Record set Block Start

-- ==== Sys2Proof/Certificates/Slice0/Obligations.lean ====
section
/-!
DEFINITION. The statements for the provers, chapter by chapter. A statement of one command's effect gives
its frame: either the next state is `s` with the changed fields written out, or there is an equation
`t = …s with the fields of t that may differ…` beside what those fields hold. An output field start changes
every block; a statement about it says what one block does in it. Every statement about a row
that is a panel command rests on log 3: such a row is taken and delivered at once.
-/

open Sys2Proof Sys2Proof.Machine

/-! ## The queue -/

/-- One step takes the command at the front of the queue and runs it with the queue's rest; on an empty
queue the block idles (the model's queue: log 1). -/
def Obligations.StepRunsTheFrontCommand : Prop :=
  (∀ (c : Instr) (rest : List Instr) (s : State), s.pending = c :: rest →
    step s = exec c { s with pending := rest }) ∧
  ∀ s : State, s.pending = [] → step s = .next s

/-- Every command of the table answers a next state, in every state, and leaves the queue of waiting
commands as it is (log 1). -/
def Obligations.EveryCommandCompletesAndKeepsTheQueue : Prop :=
  ∀ (c : Instr) (s : State), ∃ t, exec c s = .next t ∧ t.pending = s.pending

/-! ## Resets -/

/-- A POWER and a PIN reset set every register to its reset value, the reset cause apart the same ones
(R7, R19, R39, R42, R44, R47, R73, R105, R141, R150, R161, R172, R181); `State.reset` is that state. That
the held period and the first field period are those of parity 0, 563 lines, is log 7; that the waiting
rows stay is the model's queue (log 1, log 33). -/
def Obligations.PowerAndPinResetSetEveryRegister : Prop :=
  (∀ s : State, ∃ t, exec .powerReset s = .next t ∧ t.asReset .power ∧ t.pending = s.pending) ∧
  (∀ s : State, ∃ t, exec .pinReset s = .next t ∧ t.asReset .pin ∧ t.pending = s.pending) ∧
  State.reset.asReset .power

/-- R39: a POWER or PIN reset empties the Pending List, clears the hold flag, zeroes the Command
Receiver's counts, discards a packet in reception, empties the staged bypass request and returns the
field counter to 0; an ENGINE RESET, here the row taken at once (log 3), empties the list (R38) and leaves
the Command Receiver and the staged bypass request as they are. -/
def Obligations.ResetsEmptyThePendingList : Prop :=
  (∀ (s : State) (c : Instr), c = .powerReset ∨ c = .pinReset → ∃ t, exec c s = .next t ∧
    t.waiting.entries = [] ∧ t.waiting.hold = false ∧ t.receiver.taken = 0 ∧ t.receiver.dropped = 0 ∧
    t.receiver.inReception = none ∧ t.matrix.staged = none ∧ t.timing.counter = 0) ∧
  ∀ (s : State) (tag : Tag), ∃ t, exec (.engineReset tag) s = .next t ∧
    t.waiting.entries = [] ∧ t.waiting.hold = false ∧ t.receiver = s.receiver ∧
    t.matrix.staged = s.matrix.staged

Record set Block End

Taking the entries above, write out exactly the lines starting with the line containing "queue the block" and going on through the line containing "t.receiver.dropped = 0 ∧", both included, and nothing else.

## Exercise result
queue the block idles (the model's queue: log 1). -/
def Obligations.StepRunsTheFrontCommand : Prop :=
  (∀ (c : Instr) (rest : List Instr) (s : State), s.pending = c :: rest →
    step s = exec c { s with pending := rest }) ∧
  ∀ s : State, s.pending = [] → step s = .next s

/-- Every command of the table answers a next state, in every state, and leaves the queue of waiting
commands as it is (log 1). -/
def Obligations.EveryCommandCompletesAndKeepsTheQueue : Prop :=
  ∀ (c : Instr) (s : State), ∃ t, exec c s = .next t ∧ t.pending = s.pending

/-! ## Resets -/

/-- A POWER and a PIN reset set every register to its reset value, the reset cause apart the same ones
(R7, R19, R39, R42, R44, R47, R73, R105, R141, R150, R161, R172, R181); `State.reset` is that state. That
the held period and the first field period are those of parity 0, 563 lines, is log 7; that the waiting
rows stay is the model's queue (log 1, log 33). -/
def Obligations.PowerAndPinResetSetEveryRegister : Prop :=
  (∀ s : State, ∃ t, exec .powerReset s = .next t ∧ t.asReset .power ∧ t.pending = s.pending) ∧
  (∀ s : State, ∃ t, exec .pinReset s = .next t ∧ t.asReset .pin ∧ t.pending = s.pending) ∧
  State.reset.asReset .power

/-- R39: a POWER or PIN reset empties the Pending List, clears the hold flag, zeroes the Command
Receiver's counts, discards a packet in reception, empties the staged bypass request and returns the
field counter to 0; an ENGINE RESET, here the row taken at once (log 3), empties the list (R38) and leaves
the Command Receiver and the staged bypass request as they are. -/
def Obligations.ResetsEmptyThePendingList : Prop :=
  (∀ (s : State) (c : Instr), c = .powerReset ∨ c = .pinReset → ∃ t, exec c s = .next t ∧
    t.waiting.entries = [] ∧ t.waiting.hold = false ∧ t.receiver.taken = 0 ∧ t.receiver.dropped = 0 ∧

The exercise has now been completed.